メイ首相のときは、離脱期限が到来しても、延期を繰り返してきましたが、ボリス・ジョンソン氏は、延期するつもりはないと発言しています。もし、10月末までに合意できなければ、期限切れによる合意なき離脱となる可能性が高まります。
そのため、英ポンドは軟調な展開が続くのではないかと思います。
■今週はFOMC。注目の利下げは…?
今週(6月17日~)の注目は、18日(火)~19日(水)のFOMC(米連邦公開市場委員会)になります。
パウエルFRB(米連邦準備制度理事会)議長が、「米国経済の動向を注視し、景気拡大を維持させるために適切な行動をとる」と発言していたこともあって、利下げが実施される可能性が高まっています。
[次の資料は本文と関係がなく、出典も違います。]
/-! ## Textual syntax -/

/-- The mnemonic of an operation, as spec/opcode_table.json spells it (R72). -/
def mnemonic : Instr → String
  | .lineAssert _ => "LINE.ASSERT"
  | .lineRelease _ => "LINE.RELEASE"
  | .lineRead _ => "LINE.READ"
  | .tmrArm _ => "TMR.ARM"
  | .tmrDisable => "TMR.DISABLE"
  | .tmrStatus => "TMR.STATUS"
  | .edgeSet _ _ => "EDGE.SET"
  | .edgeStatus _ => "EDGE.STATUS"
  | .pInit _ => "P.INIT"
  | .pPut _ => "P.PUT"
  | .pGet => "P.GET"
  | .pRxcount => "P.RXCOUNT"
  | .pTxcount => "P.TXCOUNT"
  | .pReset => "P.RESET"
  | .pState => "P.STATE"
  | .xInit _ => "X.INIT"
  | .xPut _ => "X.PUT"
  | .xGet => "X.GET"
  | .xRxcount => "X.RXCOUNT"
  | .xTxcount => "X.TXCOUNT"
  | .xReset => "X.RESET"
  | .xState => "X.STATE"
  | .xHreset => "X.HRESET"
  | .cfgWr _ _ => "CFG.WR"
  | .cfgRd _ => "CFG.RD"
  | .envTick => "ENV.TICK"
  | .envLow _ => "ENV.LOW"
  | .envRel _ => "ENV.REL"
  | .irqEdge _ => "IRQ.EDGE"
  | .irqTmr => "IRQ.TMR"
  | .p2hIdleEdge => "P2H.IDLE_EDGE"
  | .p2hPrepStartTmr => "P2H.PREP_START_TMR"
  | .p2hSendStartEdge => "P2H.SEND_START_EDGE"
  | .p2hSendBitEdge => "P2H.SEND_BIT_EDGE"
  | .p2hSendBitTmr => "P2H.SEND_BIT_TMR"
  | .p2hSendParityEdge => "P2H.SEND_PARITY_EDGE"
  | .p2hSendParityTmr => "P2H.SEND_PARITY_TMR"
  | .p2hSendStopEdge => "P2H.SEND_STOP_EDGE"
  | .p2hSendStopTmr => "P2H.SEND_STOP_TMR"
  | .p2hGetBitEdge => "P2H.GET_BIT_EDGE"
  | .p2hGetBitTmr => "P2H.GET_BIT_TMR"
  | .p2hGetParityEdge => "P2H.GET_PARITY_EDGE"
  | .p2hGetParityTmr => "P2H.GET_PARITY_TMR"
  | .p2hWaitStopEdge => "P2H.WAIT_STOP_EDGE"
  | .p2hWaitStopTmr => "P2H.WAIT_STOP_TMR"
  | .p2hGetAckTmr => "P2H.GET_ACK_TMR"
  | .p2dIdleEdge => "P2D.IDLE_EDGE"
  | .p2dHostInhibitEdge => "P2D.HOST_INHIBIT_EDGE"
  | .p2dPrepStartTmr => "P2D.PREP_START_TMR"
  | .p2dSendStartTmr => "P2D.SEND_START_TMR"
  | .p2dPrepBitTmr => "P2D.PREP_BIT_TMR"
  | .p2dSendBitTmr => "P2D.SEND_BIT_TMR"
  | .p2dPrepParityTmr => "P2D.PREP_PARITY_TMR"
  | .p2dSendParityTmr => "P2D.SEND_PARITY_TMR"
  | .p2dPrepStopTmr => "P2D.PREP_STOP_TMR"
  | .p2dSendStopTmr => "P2D.SEND_STOP_TMR"
  | .p2dHoldoffTmr => "P2D.HOLDOFF_TMR"
  | .p2dWaitStartTmr => "P2D.WAIT_START_TMR"
  | .p2dGetStartTmr => "P2D.GET_START_TMR"
  | .p2dWaitBitTmr => "P2D.WAIT_BIT_TMR"
  | .p2dGetBitTmr => "P2D.GET_BIT_TMR"
  | .p2dGetParityTmr => "P2D.GET_PARITY_TMR"
  | .p2dWaitStopTmr => "P2D.WAIT_STOP_TMR"
  | .p2dWaitAckTmr => "P2D.WAIT_ACK_TMR"
  | .p2dGetAckTmr => "P2D.GET_ACK_TMR"
  | .xthIdleEdge => "XTH.IDLE_EDGE"
  | .xthGetBitEdge => "XTH.GET_BIT_EDGE"
  | .xthGetBitTmr => "XTH.GET_BIT_TMR"
  | .xthResetTmr => "XTH.RESET_TMR"
  | .xtdIdleEdge => "XTD.IDLE_EDGE"
  | .xtdHostInhibitTmr => "XTD.HOST_INHIBIT_TMR"
  | .xtdSendStartTmr => "XTD.SEND_START_TMR"
  | .xtdPrepBitTmr => "XTD.PREP_BIT_TMR"
  | .xtdSendBitTmr => "XTD.SEND_BIT_TMR"
  | .xtdHoldoffTmr => "XTD.HOLDOFF_TMR"
  | .framePs2D2h _ _ => "FRAME.PS2_D2H"
  | .framePs2H2d _ _ => "FRAME.PS2_H2D"
  | .frameXtD2h _ _ => "FRAME.XT_D2H"

end Sys2Proof
end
ただ、今回に関しては据え置きで、利下げは7月のFOMCというのが、市場のコンセンサスとなっています。
【参考記事】
●年内2回の米利下げ予想!? リスク回避から米ドル安に。ユーロ/米ドルは1.15ドルへ(6月4日、バカラ村)
6月4日(火)の講演で「適切な行動をとる」と述べたパウエルFRB議長。7月FOMCで利下げが行われるというのが、市場コンセンサスのようだ (C)Bloomberg/Getty Images News
少数派になりますが、今回のFOMCで利下げをするという予想もあるため、据え置きとなれば、瞬間、米ドル高に推移する可能性もありますが、7月に利下げを行う可能性が高いため、その動きは続かないと考えています。
【参考記事】
●6月に米利下げなら大きなサプライズ! 米ドル/円は109円台乗せで売っていいかも(6月10日、西原宏一&大橋ひろこ)
●強まる米利下げ期待、FOMCは失望に注意! クロス円が下落!? 豪ドル/円は戻り売りで(6月17日、西原宏一&大橋ひろこ)
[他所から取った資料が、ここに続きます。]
-- ==== Sys2Proof/Certificates/Slice0/Obligations.lean ====
section
/-!
DEFINITION. The statements for the provers. Each docstring names the rules of spec/ its statement formalises. Where a
statement gives the whole next state as `s` with fields replaced, that equality is the result, the completion and the
frame at once: every field it does not name, every queue slot among them, is as before. The last effect of a step, R99,
is written `detectEdges s` where it can set a pending bit, and has its own statement, `EdgeDetection`.
-/

open Sys2Proof Sys2Proof.Machine

/-! ## Encodings -/

/-- Words written out from R66, R67, R69 and R60 to R62 decode to what they stand for, and the key of a triple with a
rule is `engine[7:6] || st[5:1] || event[0]` (R69). -/
def Obligations.SpecWordsDecode : Prop :=
  decode (.command 0x0006) = .ok (.lineAssert 6) ∧
  decode (.command 0x1064) = .ok (.tmrArm 100) ∧
  decode (.command 0x2003) = .ok (.edgeSet .X 1) ∧
  decode (.command 0x31ED) = .ok (.pPut 0xED) ∧
  decode (.command 0x4700) = .ok .xHreset ∧
  decode (.command 0x5714) = .ok (.cfgWr 7 20) ∧
  decode (.event 0xF201) = .ok (.envRel 1) ∧
  decode (.event 0xF301) = .ok (.irqEdge .X) ∧
  decode (.key 0x4B) = .ok .p2dSendBitTmr ∧
  decode (.frame .ps2D2h [false, false, false, true, true, true, false, false, false, false, true] 40)
    = .ok (.framePs2D2h 0x1C 40) ∧
  decode (.frame .xtD2h [false, true, true, true, true, false, false, false] 50) = .ok (.frameXtD2h 0x1E 50) ∧
  ∀ e c v j, transitionOf e c v = some j →
    encode j = .key (e.code ++ c.code ++ v.code) ∧ decode (.key (e.code ++ c.code ++ v.code)) = .ok j

/-- Decoding an encoded operation gives it back, every operand at every value, for all 78 constructors. -/
def Obligations.DecodeOfEncode : Prop :=
  ∀ i : Instr, decode (encode i) = .ok i

/-- Every word has at most one meaning: a word that decodes is the encoding of what it decodes to, in every code
space (R66, R67, R69, R60 to R62). -/
def Obligations.EncodeOfDecode : Prop :=
  ∀ (c : Code) (i : Instr), decode c = .ok i → encode i = c

/-- A word that R70 (a) calls illegal is refused, with no effect (R221). That it is the word at the head of `script`, and
that the step takes it off there, is the model's own (notes/assumptions/5.md). -/
def Obligations.IllegalCommandsRefused : Prop :=
  ∀ (w : Word16) (rest : List Code) (s : State),
    deliverable s = none → s.script = .command w :: rest → illegalCommand w = true →
      step s = .next { s with script := rest, ret := 0, refused := true }

/-! ## A step -/

/-- With nothing deliverable, a step runs the operation the head of `script` decodes to, on the state without that
head; a word the far end has no action for, a dispatch key, which nobody issues (R251), and an event on a line id above
6, which no line has (R80), are no step. That the choice of the foreground and the environment stands in `script` is the
model's own (notes/assumptions/5.md), and so is the form in which such words are turned away (notes/assumptions/8.md). -/
def Obligations.StepRunsDecoded : Prop :=
  ∀ (c : Code) (rest : List Code) (s : State), deliverable s = none → s.script = c :: rest →
    (∀ i, (∀ k, c ≠ .key k) → decode c = .ok i → step s = exec i { s with script := rest }) ∧
    (∀ k, c = .key k → step s = .refused .notEnabled) ∧
    (∀ e, (∀ k, c ≠ .key k) → (∀ w, c ≠ .command w) → decode c = .error e → step s = .refused (.noSuchEvent e)) ∧
    (∀ l : BitVec 4, 6 < l.toNat → decode c = .ok (.envLow l) ∨ decode c = .ok (.envRel l) →
      step s = .refused .noSuchLine)

/-- R248, R249: a deliverable notification is the next step, in the order edge of `P`, edge of `X`, timer; otherwise,
with `script` empty, time passes (notes/assumptions/5.md). A notification is deliverable as R247 says. -/
def Obligations.StepDispatchesByPriority : Prop :=
  ∀ s : State,
    let edgeP := s.p.edgePend = true ∧ s.p.role ≠ .none
    let edgeX := s.x.edgePend = true ∧ s.x.role ≠ .none
    let timer := s.tmr.pend = true ∧ (s.tmr.owner = .P ∨ s.tmr.owner = .X)
    (edgeP → step s = exec (.irqEdge .P) s) ∧
    (¬edgeP → edgeX → step s = exec (.irqEdge .X) s) ∧
    (¬edgeP → ¬edgeX → timer → step s = exec .irqTmr s) ∧
    (¬edgeP → ¬edgeX → ¬timer → s.script = [] → step s = exec .envTick s)

/-- A dispatch takes the notification, runs the transition of (engine, `st`, event) and ends with R99; a key without a
rule is a fault (R257, R258, R259). Every transition so selected completes. The last two clauses, that a notification
which is not the one to be dispatched is refused as `notEnabled`, are the model's own (notes/assumptions/7.md). -/
def Obligations.NotificationsRunTheirTransition : Prop :=
  ∀ (i : Inst) (s : State),
    (deliverable s = some (.edge i) → ∀ e, engineOf i (s.inst i).role = some e →
      (∀ j, transitionOf e (s.inst i).st .edge = some j →
        ∃ u, exec j (s.modInst i fun v => { v with edgePend := false }) = .next u ∧
          exec (.irqEdge i) s = .next (detectEdges s u)) ∧
      (transitionOf e (s.inst i).st .edge = none →
        exec (.irqEdge i) s = .fault (.spuriousDispatch i (s.inst i).st .edge))) ∧
    (deliverable s = some .timer → s.tmr.owner = ownerOf i → ∀ e, engineOf i (s.inst i).role = some e →
      (∀ j, transitionOf e (s.inst i).st .tmr = some j →
        ∃ u, exec j { s with tmr := { s.tmr with pend := false, owner := .none } } = .next u ∧
          exec .irqTmr s = .next (detectEdges s u)) ∧
      (transitionOf e (s.inst i).st .tmr = none →
        exec .irqTmr s = .fault (.spuriousDispatch i (s.inst i).st .tmr))) ∧
    (deliverable s ≠ some (.edge i) → exec (.irqEdge i) s = .refused .notEnabled) ∧
    (deliverable s ≠ some .timer → exec .irqTmr s = .refused .notEnabled)

/-- R6: while a notification is deliverable no command, no far-end change, no tick and no frame is a step. -/
def Obligations.OnlyDispatchWhileDeliverable : Prop :=
  ∀ (i : Instr) (s : State), deliverable s ≠ none → inputOk (encode i) = true → exec i s = .refused .notEnabled

/-- R12: the transition of (engine, `st`, event) completes exactly when the engine's instance has the engine's role
and stands in `st`; otherwise it is no step. -/
def Obligations.TransitionCompletesInItsState : Prop :=
  ∀ (e : Engine) (c : St) (v : Ev) (j : Instr), transitionOf e c v = some j → ∀ s : State,
    ((s.inst (engineInst e).1).role = (engineInst e).2 ∧ (s.inst (engineInst e).1).st = c →
      ∃ t, exec j s = .next t) ∧
    (¬((s.inst (engineInst e).1).role = (engineInst e).2 ∧ (s.inst (engineInst e).1).st = c) →
      exec j s = .refused .notEnabled)

/-- R99: `edge_pend` of an instance is set when its CLOCK level and its mode, after all other effects, show the
selected edge against the level before the step; nothing else changes. -/
def Obligations.EdgeDetection : Prop :=
  ∀ before s : State,
    let seen (i : Inst) : Bool :=
      level (clkOf i) before && !level (clkOf i) s && (s.inst i).edgeMode == .fall ||
        !level (clkOf i) before && level (clkOf i) s && (s.inst i).edgeMode == .rise
    detectEdges before s =
      { s with
        p := { s.p with edgePend := s.p.edgePend || seen .P },
        x := { s.x with edgePend := s.x.edgePend || seen .X } }

/-! ## Lines, timer, edge detectors -/

/-- R84, R87, R88, R89: `LINE.ASSERT`, `LINE.RELEASE` and `LINE.READ`. -/
def Obligations.LineCommands : Prop :=
  ∀ (l : Byte) (s : State), deliverable s = none →
    (∀ n, lineOfId l.toNat = some n →
      ((∀ i, instOfLine n = some i → (s.inst i).role = .none) →
        exec (.lineAssert l) s
          = .next (detectEdges s { s with own := s.own.set n .low, ret := 0, refused := false }) ∧
        exec (.lineRelease l) s
          = .next (detectEdges s { s with own := s.own.set n .rel, ret := 0, refused := false })) ∧
      (∀ i, instOfLine n = some i → (s.inst i).role ≠ .none →
        exec (.lineAssert l) s = .next { s with ret := 0, refused := true } ∧
        exec (.lineRelease l) s = .next { s with ret := 0, refused := true }) ∧
      exec (.lineRead l) s
        = .next { s with
            ret := if s.own.get n = .rel ∧ s.ext.get n = .rel then 0x01 else 0x00, refused := false }) ∧
    (6 < l.toNat →
      exec (.lineAssert l) s = .next { s with ret := 0, refused := true } ∧
      exec (.lineRelease l) s = .next { s with ret := 0, refused := true } ∧
      exec (.lineRead l) s = .next { s with ret := 0, refused := true })

/-- R101, R102, R103: `TMR.ARM`, `TMR.DISABLE` and `TMR.STATUS`. -/
def Obligations.TimerCommands : Prop :=
  ∀ (d : Byte) (s : State), deliverable s = none →
    let owned := s.tmr.owner = .P ∨ s.tmr.owner = .X
    (d = 0 ∨ owned → exec (.tmrArm d) s = .next { s with ret := 0, refused := true }) ∧
    (d ≠ 0 → ¬owned →
      exec (.tmrArm d) s
        = .next { s with tmr := { run := true, cnt := d, pend := false, owner := .FG }, ret := 0, refused := false }) ∧
    (owned → exec .tmrDisable s = .next { s with ret := 0, refused := true }) ∧
    (¬owned →
      exec .tmrDisable s
        = .next { s with
            tmr := { s.tmr with run := false, pend := false, owner := .none }, ret := 0, refused := false }) ∧
    exec .tmrStatus s
      = .next { s with
          ret := 4 * s.tmr.owner.code.setWidth 8 + (if s.tmr.pend then 2 else 0) + (if s.tmr.run then 1 else 0),
          refused := false }

/-- R104, R105: `EDGE.SET` and `EDGE.STATUS`. -/
def Obligations.EdgeCommands : Prop :=
  ∀ (i : Inst) (m : BitVec 2) (s : State), deliverable s = none →
    (m = 3 ∨ (s.inst i).role ≠ .none → exec (.edgeSet i m) s = .next { s with ret := 0, refused := true }) ∧
    (∀ n : EdgeMode, n.code = m → (s.inst i).role = .none →
      exec (.edgeSet i m) s
        = .next { s.modInst i (fun v => { v with edgeMode := n, edgePend := false }) with ret := 0, refused := false }) ∧
    exec (.edgeStatus i) s
      = .next { s with
          ret := 2 * (s.inst i).edgeMode.code.setWidth 8 + (if (s.inst i).edgePend then 1 else 0), refused := false }

/-- R93: `ENV.TICK`. -/
def Obligations.TickCountsDown : Prop :=
  ∀ s : State, deliverable s = none →
    exec .envTick s
      = .next { s with
          now := s.now + 1,
          tmr :=
            if s.tmr.run then
              if s.tmr.cnt - 1 = 0 then { s.tmr with run := false, cnt := 0, pend := true }
              else { s.tmr with cnt := s.tmr.cnt - 1 }
            else s.tmr }

/-- R91, R94: a countdown armed with `d` runs with `d - k` left after `k` ticks and expires at the `d`-th. -/
def Obligations.ExpiryAtTheDelay : Prop :=
  ∀ (c : Owner) (d : Byte) (s : State) (k : Nat), d ≠ 0 →
    (k < d.toNat →
      (tick^[k] (arm c d s)).tmr = { run := true, cnt := d - BitVec.ofNat 8 k, pend := false, owner := c }) ∧
    (k = d.toNat → (tick^[k] (arm c d s)).tmr = { run := false, cnt := 0, pend := true, owner := c }) ∧
    (tick^[k] (arm c d s)).now = s.now + k

/-- R106, R107: `ENV.LOW` and `ENV.REL` of a line. -/
def Obligations.FarEndDrivesLines : Prop :=
  ∀ (l : BitVec 4) (n : Line) (s : State), deliverable s = none → lineOfId l.toNat = some n →
    exec (.envLow l) s
      = .next { s with
          ext := s.ext.set n .low,
          p := { s.p with
            edgePend := s.p.edgePend || decide (n = .ps2Clk ∧ s.p.edgeMode = .fall ∧ level .ps2Clk s = true) },
          x := { s.x with
            edgePend := s.x.edgePend || decide (n = .xtClk ∧ s.x.edgeMode = .fall ∧ level .xtClk s = true) } } ∧
    exec (.envRel l) s
      = .next { s with
          ext := s.ext.set n .rel,
          p := { s.p with
            edgePend := s.p.edgePend ||
              decide (n = .ps2Clk ∧ s.p.edgeMode = .rise ∧ s.own.ps2Clk = .rel ∧ s.ext.ps2Clk = .low) },
          x := { s.x with
            edgePend := s.x.edgePend ||
              decide (n = .xtClk ∧ s.x.edgeMode = .rise ∧ s.own.xtClk = .rel ∧ s.ext.xtClk = .low) } }

/-! ## Instance, queue and configuration commands -/

/-- R211, R216, R271: `Q.INIT` and `Q.RESET`. -/
def Obligations.InitAndReset : Prop :=
  ∀ (rr : Byte) (s : State), deliverable s = none →
    (∀ r, (rr = 1 ∧ r = .host) ∨ (rr = 2 ∧ r = .device) →
      (s.p.role = .none → exec (.pInit rr) s = .next { freshState .P r s with ret := 0, refused := false }) ∧
      (s.x.role = .none → exec (.xInit rr) s = .next { freshState .X r s with ret := 0, refused := false })) ∧
    ((rr ≠ 1 ∧ rr ≠ 2) ∨ s.p.role ≠ .none → exec (.pInit rr) s = .next { s with ret := 0, refused := true }) ∧
    ((rr ≠ 1 ∧ rr ≠ 2) ∨ s.x.role ≠ .none → exec (.xInit rr) s = .next { s with ret := 0, refused := true }) ∧
    (s.p.role = .none → exec .pReset s = .next { s with ret := 0, refused := true }) ∧
    (s.x.role = .none → exec .xReset s = .next { s with ret := 0, refused := true }) ∧
    (s.p.role ≠ .none → exec .pReset s = .next { freshState .P s.p.role s with ret := 0, refused := false }) ∧
    (s.x.role ≠ .none → exec .xReset s = .next { freshState .X s.x.role s with ret := 0, refused := false })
■7月利下げはほぼ織り込み済み。パウエル議長はハト派へ
FOMCで市場が注目するのは、メンバーの金利見通しを示すドットチャートや、パウエルFRB議長の会見になります。
ここで利下げの可能性が出てくれば、米ドル安に推移するのではないかと考えています。
(出所:FRB)
CME(シカゴ・マーカンタイル取引所)のFEDウォッチでは、7月FOMCでの利下げ確率が84%まで高まっています。今の状態で利下げを示唆しなければ、昨年(2018年)後半のときのように、株価が下がることにもなるため、パウエルFRB議長もハト派な発言になると思います。
(出所:CME)
■来週はG20。米中首脳会談はどうなる?
市場のもう1つの注目材料である、G20(20か国・地域首脳会合)ですが、米中首脳会談の開催の有無は、まだ決まっておらず、トランプ大統領は、合意できなければ関税第4弾をかけることを示唆しています。さらに、「25%よりも、はるかに高い関税を課す」と脅している状況です。
【参考記事】
●米中交渉決裂なら米ドル/円は105円割れ!? トランプ大統領の円安誘導批判にも警戒!(6月13日、今井雅人)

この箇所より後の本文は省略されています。